- Diepholz – Nienburg I in 2025
- State: Lower Saxony
- Population: 247,900 (2019)
- Electorate: 194,371 (2021)
- Major settlements: Syke Diepholz
- Area: 2,490.9 km^{2}

Current electoral district
- Created: 1949
- Party: CDU
- Member: Axel Knoerig
- Elected: 2009, 2013, 2017, 2021, 2025

= Diepholz – Nienburg I =

Federal electoral district of Germany

Diepholz – Nienburg I is an electoral constituency (German: Wahlkreis) represented in the Bundestag. It elects one member via first-past-the-post voting. Under the current constituency numbering system, it is designated as constituency 33. It is located in central Lower Saxony, comprising the Diepholz district and parts of the Nienburg district.
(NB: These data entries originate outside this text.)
-- ==== Sys2Proof/Machine/Float.lean ====
section
/-! DEFINITION. Floating-point, conversion and cross-lane words (rows 0x40 to 0x5F, R170 to R196). -/

namespace Sys2Proof.Machine

/-! ## FMT (R34 to R36) -/

def fmtAF (f : Word) : Nat := (f.extractLsb' 0 5).toNat
def fmtBF (f : Word) : Nat := (f.extractLsb' 5 5).toNat
def fmtOF (f : Word) : Nat := (f.extractLsb' 10 5).toNat
def fmtRM (f : Word) : RMode := if f.getLsbD 15 then .zero else .nearest
def fmtSAT (f : Word) : Bool := f.getLsbD 16
def fmtNT (f : Word) : Bool := f.getLsbD 17
def fmtSC (f : Word) : Bool := f.getLsbD 18
def fmtIA (f : Word) : Bool := f.getLsbD 19

/-- A legal FMT value (R36). -/
def fmtLegal (f : Word) : Bool :=
  let a := fmtAF f
  let b := fmtBF f
  f.extractLsb' 20 12 == 0#12
    && ((a == 0 && b == 0) || (isBinary8 a && isBinary8 b) || (a == 0x18 && b == 0x18)
        || ((a == 0x08 || a == 0x10) && a == b))
    && (fmtIA f == (a == 0x18 && b == 0x18))
    && (if fmtIA f then fmtOF f == 0 || fmtOF f == 0x18 else fmtOF f != 0x18)
    && (!fmtSC f || (isBinary8 a && isBinary8 b))

/-- Format unsupported, cause 0x14, with the value to report. -/
def formatReport (x : Word) (s : State) : Report := ⟨0x14#8, x.setWidth 64, 0#64, s.sq.em⟩

/-! ## Shared shapes -/

/-- Write the 32-bit result of a word: once, zero-extended, for a uniform destination, else for each
active lane (R170). -/
def putF (d : Opnd) (f : Nat → Word) (s : State) : State → State :=
  if d.isS then fun t => t.onSq (·.putU d ((f 0).setWidth 64))
  else fun t => t.onSq (·.putLanes d s.sq.em f)

/-- Vector NaN (R49, R172): `bad` says that a lane's result is NaN while none of its sources is. -/
def nanReport (d : Opnd) (bad : Nat → Bool) (s : State) : Option Report :=
  if !fmtNT s.sq.fmt then none
  else if d.isS then
    if bad 0 then some ⟨0x0C#8, BitVec.ofNat 64 (lowest s.sq.em), 0#64, s.sq.em⟩ else none
  else lanesReport 0x0C#8 ((Mask.list s.sq.em).filter bad)

def isNaN32 (x : Word) : Bool := (num32 x).isNaN

/-- A word whose lane result is `f` of its sources, with the trap of R49. -/
def floatWord (d : Opnd) (srcs : List Opnd) (f : Nat → Word) (s : State) : WordOut :=
  faultOr (nanReport d (fun l => isNaN32 (f l) && !srcs.any (fun o => isNaN32 (val32 s o l))) s) (putF d f s)

/-! ## Arithmetic (R175 to R180) -/

def ownFadd (d a b : Opnd) (s : State) : WordOut :=
  floatWord d [a, b] (fun l => roundFp32 ((num32 (val32 s a l)).add (num32 (val32 s b l)))) s

def ownFsub (d a b : Opnd) (s : State) : WordOut :=
  floatWord d [a, b] (fun l => roundFp32 ((num32 (val32 s a l)).add (num32 (val32 s b l)).neg)) s

def ownFmul (d a b : Opnd) (s : State) : WordOut :=
  floatWord d [a, b] (fun l => roundFp32 ((num32 (val32 s a l)).mul (num32 (val32 s b l)))) s

/-- d + x × y with one rounding into a format. -/
def fusedIn (f : NumFmt) (d x y : Nat) : Nat :=
  convert f .nearest false ((decodeNum f d).add ((decodeNum f x).mul (decodeNum f y)))

/-- Half `h` of a word. -/
def half (x : Word) (h : Nat) : Nat := (x.extractLsb' (16 * h) 16).toNat
def isNaN16 (x : Nat) : Bool := (decodeNum fp16 x).isNaN

/-- FFMA.h2 of one word (R175). -/
def fused2 (d x y : Word) : Word :=
  BitVec.ofNat 16 (fusedIn fp16 (half d 1) (half x 1) (half y 1))
    ++ BitVec.ofNat 16 (fusedIn fp16 (half d 0) (half x 0) (half y 0))

/-- Half `h` of an FFMA.h2 becomes NaN while none of its sources is. -/
def newNaN2 (d x y : Word) (h : Nat) : Bool :=
  isNaN16 (fusedIn fp16 (half d h) (half x h) (half y h))
    && !(isNaN16 (half d h) || isNaN16 (half x h) || isNaN16 (half y h))

def ownFfma (d a b : Opnd) (m : Bool) (s : State) : WordOut :=
  if m then
    faultOr (nanReport d (fun l => newNaN2 (val32 s d l) (val32 s a l) (val32 s b l) 0
        || newNaN2 (val32 s d l) (val32 s a l) (val32 s b l) 1) s)
      (putF d (fun l => fused2 (val32 s d l) (val32 s a l) (val32 s b l)) s)
  else
    floatWord d [a, b, d] (fun l => BitVec.ofNat 32
      (fusedIn fp32 (val32 s d l).toNat (val32 s a l).toNat (val32 s b l).toNat)) s

/-- x orders strictly below y, with −0 below +0 (R176). -/
def belowSigned (x y : Word) : Bool :=
  if (num32 x).lt (num32 y) = some true then true
  else if x.extractLsb' 0 31 = 0#31 && y.extractLsb' 0 31 = 0#31 then x.msb && !y.msb
  else false

def fmin (x y : Word) : Word := if isNaN32 x || isNaN32 y then 0x7FC00000#32 else if belowSigned y x then y else x
def fmax (x y : Word) : Word := if isNaN32 x || isNaN32 y then 0x7FC00000#32 else if belowSigned x y then y else x

def ownFmin (d a b : Opnd) (s : State) : WordOut := .done (putF d (fun l => fmin (val32 s a l) (val32 s b l)) s)
def ownFmax (d a b : Opnd) (s : State) : WordOut := .done (putF d (fun l => fmax (val32 s a l) (val32 s b l)) s)

/-- A one-source function (R177). -/
def floatFun (g : Num → Nat) (d a : Opnd) (s : State) : WordOut :=
  floatWord d [a] (fun l => BitVec.ofNat 32 (g (num32 (val32 s a l)))) s

def ownFrcp (d a : Opnd) (s : State) : WordOut := floatFun frcp d a s
def ownFrsq (d a : Opnd) (s : State) : WordOut := floatFun frsq d a s
def ownFsqrt (d a : Opnd) (s : State) : WordOut := floatFun fsqrt d a s
def ownFexp2 (d a : Opnd) (s : State) : WordOut := floatFun fexp2 d a s
def ownFlog2 (d a : Opnd) (s : State) : WordOut := floatFun flog2 d a s

/-- A compare writes its condition (R178). -/
def compareF (p : Word → Word → Bool) (d a b : Opnd) (s : State) : WordOut :=
  .done (putF d (fun l => if p (val32 s a l) (val32 s b l) then 1#32 else 0#32) s)

def ownFceq (d a b : Opnd) (s : State) : WordOut :=
  compareF (fun x y => (num32 x).lt (num32 y) == some false && (num32 y).lt (num32 x) == some false) d a b s
def ownFclt (d a b : Opnd) (s : State) : WordOut := compareF (fun x y => (num32 x).lt (num32 y) == some true) d a b s
def ownFcle (d a b : Opnd) (s : State) : WordOut := compareF (fun x y => (num32 y).lt (num32 x) == some false) d a b s

/-- The class bit of an FP32 value (R179). -/
def classBit (x : Word) : Nat :=
  let e := (x.extractLsb' 23 8).toNat
  let t := (x.extractLsb' 0 23).toNat
  let neg := x.msb
  if e = 255 then (if t ≠ 0 then (if x.getLsbD 22 then 9 else 8) else if neg then 0 else 7)
  else if e = 0 then
    (if t = 0 then (if neg then 3 else 4) else if neg then 2 else 5)
  else if neg then 1 else 6

def ownFclass (d a : Opnd) (s : State) : WordOut := .done (putF d (fun l => BitVec.ofNat 32 (2 ^ classBit (val32 s a l))) s)

/-- The rounding mode of B [1:0] (R180). -/
def modeOf (b : DWord) : RMode :=
  match b.toNat % 4 with
  | 0 => .nearest
  | 1 => .zero
  | 2 => .down
  | _ => .up

/-- FRND of one value (R180). -/
def roundIntegral (mode : RMode) (x : Word) : Word :=
  match num32 x with
  | .nan => 0x7FC00000#32
  | .inf _ => x
  | .fin neg m e => roundFp32 (.fin neg (((toIntegral mode (.fin neg m e)).getD 0).natAbs) 0)

def ownFrnd (d a b : Opnd) (s : State) : WordOut :=
  .done (putF d (fun l => roundIntegral (modeOf (uval s b)) (val32 s a l)) s)

/-! ## Conversions (R181 to R185) -/

/-- A number to an integer of a range, saturating; NaN gives 0. -/
def toRange (mode : RMode) (lo hi : Int) (x : Num) : Int :=
  match x with
  | .nan => 0
  | .inf neg => if neg then lo else hi
  | x => max lo (min hi ((toIntegral mode x).getD 0))

def ownCvtfi (d a b : Opnd) (m : Bool) (s : State) : WordOut :=
  .done (putF d (fun l => BitVec.ofInt 32 (toRange (modeOf (uval s b)) (if m then 0 else -(2 ^ 31))
    (if m then 2 ^ 32 - 1 else 2 ^ 31 - 1) (num32 (val32 s a l)))) s)

def ownCvtif (d a : Opnd) (m : Bool) (s : State) : WordOut :=
  .done (putF d (fun l =>
    let x := val32 s a l
    let v : Int := if m then (x.toNat : Int) else x.toInt
    roundFp32 (.fin (v < 0) v.natAbs 0)) s)

/-- Convert an FP32 value into one byte of FMT.OF (R183). -/
def narrow (fmt x : Word) : Byte :=
  if fmtOF fmt = 0x18 then BitVec.ofInt 8 (toRange (fmtRM fmt) (-128) 127 (num32 x))
  else BitVec.ofNat 8 (convert (fmtOfCode (fmtOF fmt)) (fmtRM fmt) (fmtSAT fmt) (num32 x))

def ownCvtn (d a b : Opnd) (s : State) : WordOut :=
  let fmt := s.sq.fmt
  if !isBinary8 (fmtOF fmt) && fmtOF fmt != 0x18 then .trap (formatReport fmt s)
  else .done (putF d (fun l => patch (val32 s d l) (8 * ((uval s b).toNat % 4)) (narrow fmt (val32 s a l))) s)

/-- Widen one element of a word to FP32 (R184). -/
def widen (fmt x : Word) (b : Nat) : Word :=
  let af := fmtAF fmt
  if af = 0x18 then
    let v := (x.extractLsb' (8 * (b % 4)) 8).toInt
    roundFp32 (.fin (v < 0) v.natAbs 0)
  else if isBinary8 af then roundFp32 (decodeNum (fmtOfCode af) (x.extractLsb' (8 * (b % 4)) 8).toNat)
  else roundFp32 (decodeNum (fmtOfCode af) (half x (b % 2)))

def ownCvtw (d a b : Opnd) (s : State) : WordOut :=
  let fmt := s.sq.fmt
  if fmtAF fmt = 0 then .trap (formatReport fmt s)
  else .done (putF d (fun l => widen fmt (val32 s a l) (uval s b).toNat) s)

def ownCvth (d a b : Opnd) (m : Bool) (s : State) : WordOut :=
  let f := if m then bf16 else fp16
  .done (putF d (fun l => BitVec.ofNat 16 (convert f .nearest false (num32 (val32 s b l)))
    ++ BitVec.ofNat 16 (convert f .nearest false (num32 (val32 s a l)))) s)

/-! ## FMT access (R186, R187) -/

def ownSetfmt (a : Opnd) (s : State) : WordOut :=
  let x := (uval s a).setWidth 32
  if fmtLegal x then .done (fun t => t.onSq (fun q => { q with fmt := x })) else .trap (formatReport x s)

def ownGetfmt (d : Opnd) (s : State) : WordOut := .done (putF d (fun _ => s.sq.fmt) s)

/-! ## RAND (R188, R189) -/

/-- One round of the function of R188. -/
def randRound (k : Word) (i : Nat) (x : Word) : Word :=
  let x := x + k + BitVec.ofNat 32 (i + 1) * 0x6A5D39E1#32
  let x := x ^^^ (x >>> 16)
  let x := x * 0x3C6EF35B#32
  let x := x ^^^ (x >>> 13)
  x.rotateLeft 5

/-- The function of R188. -/
def randValue (seed : DWord) (counter : Word) : Word :=
  let k0 := seed.setWidth 32
  let k1 := seed.extractLsb' 32 32
  ([0, 1, 2, 3, 4, 5, 6, 7].foldl (fun x i => randRound (if i % 2 = 0 then k0 else k1) i x) counter) ^^^ k0

/-- Bounds of a stream offset, cause 0x12 (R189). -/
def streamBounds (d b : Opnd) (s : State) : Option Report :=
  if d.isS then
    if s.launch.lr.rcount ≤ (val32 s b 0).toNat then
      some ⟨0x12#8, BitVec.ofNat 64 (lowest s.sq.em), (val32 s b 0).setWidth 64, s.sq.em⟩
    else none
  else
    match (Mask.list s.sq.em).filter (fun l => decide (s.launch.lr.rcount ≤ (val32 s b l).toNat)) with
    | [] => none
    | l :: r => some ⟨0x12#8, BitVec.ofNat 64 l, (val32 s b l).setWidth 64, maskOfList (l :: r)⟩

def ownRand (d a b : Opnd) (m : Bool) (s : State) : WordOut :=
  if m then
    faultOr (streamBounds d b s)
      (putF d (fun l => randValue s.launch.lr.rseed (BitVec.ofNat 32 s.launch.lr.rbase + val32 s b l)) s)
  else .done (putF d (fun l => randValue (uval s a) (val32 s b l)) s)

/-! ## Reading other lanes (R190 to R195) -/

def ownShfl (d a b : Opnd) (s : State) : WordOut :=
  .done (putF d (fun l => val32 s a ((val32 s b l).toNat % 32)) s)

def ownShup (d a b : Opnd) (s : State) : WordOut :=
  let n := (uval s b).toNat
  .done (putF d (fun l => if n ≤ l then val32 s a (l - n) else val32 s d l) s)

def ownShdn (d a b : Opnd) (s : State) : WordOut :=
  let n := (uval s b).toNat
  .done (putF d (fun l => if l + n ≤ 31 then val32 s a (l + n) else val32 s d l) s)

def ownBcast (d a b : Opnd) (s : State) : WordOut :=
  .done (putF d (fun _ => val32 s a ((uval s b).toNat % 32)) s)

/-- The votes of the lanes of EM (R194). -/
def votes (a : Opnd) (s : State) : Mask := maskOf (fun l => s.sq.em.getLsbD l && val32 s a l != 0#32)

def ownVany (d a : Opnd) (s : State) : WordOut :=
  .done (putF d (fun _ => if votes a s = 0#32 then 0#32 else 1#32) s)

def ownVbal (d a : Opnd) (s : State) : WordOut := .done (putF d (fun _ => votes a s) s)

/-- The sum of RDADD (R195). -/
def reduceAdd (m : Bool) (a : Opnd) (s : State) : Word :=
  let ls := Mask.list s.sq.em
  if m then roundFp32 (exactSum (ls.map (fun l => num32 (val32 s a l))))
  else ls.foldl (fun x l => x + val32 s a l) 0#32

def ownRdadd (d a : Opnd) (m : Bool) (s : State) : WordOut :=
  let r := reduceAdd m a s
  let trap := m && fmtNT s.sq.fmt && isNaN32 r && !(Mask.list s.sq.em).any (fun l => isNaN32 (val32 s a l))
  if trap then .trap ⟨0x0C#8, BitVec.ofNat 64 (lowest s.sq.em), 0#64, s.sq.em⟩
  else .done (putF d (fun _ => r) s)

/-- The least value of RDMIN (R195). -/
def reduceMin (m : Bool) (a : Opnd) (s : State) : Word :=
  match Mask.list s.sq.em with
  | [] => 0#32
  | l :: r => r.foldl (fun x l => if m then fmin x (val32 s a l)
      else if (val32 s a l).slt x then val32 s a l else x) (if m then fmin (val32 s a l) (val32 s a l) else val32 s a l)

def ownRdmin (d a : Opnd) (m : Bool) (s : State) : WordOut := .done (putF d (fun _ => reduceMin m a s) s)

end Sys2Proof.Machine
end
Diepholz – Nienburg I was created for the inaugural 1949 federal election. Since 2009, it has been represented by Axel Knoerig of the Christian Democratic Union (CDU).

==Geography==
Diepholz – Nienburg I is located in central Lower Saxony. As of the 2021 federal election, it comprises the entirety of the Diepholz district as well as the Samtgemeinden of Grafschaft Hoya and Uchte from the Nienburg district.

==History==
Diepholz – Nienburg I was created in 1949, then known as Diepholz – Melle – Wittlage. In the 1965 through 1976 elections, it was named Nienburg. From 1980 through 1998, it was named Diepholz. It acquired its current name in the 2002 election. In the inaugural Bundestag election, it was Lower Saxony constituency 23 in the numbering system. From 1953 through 1961, it was number 45. From 1965 through 1976, it was number 34. From 1980 through 1998, it was number 28. From 2002 through 2009, it was number 34. Since 2013, it has been constituency 33.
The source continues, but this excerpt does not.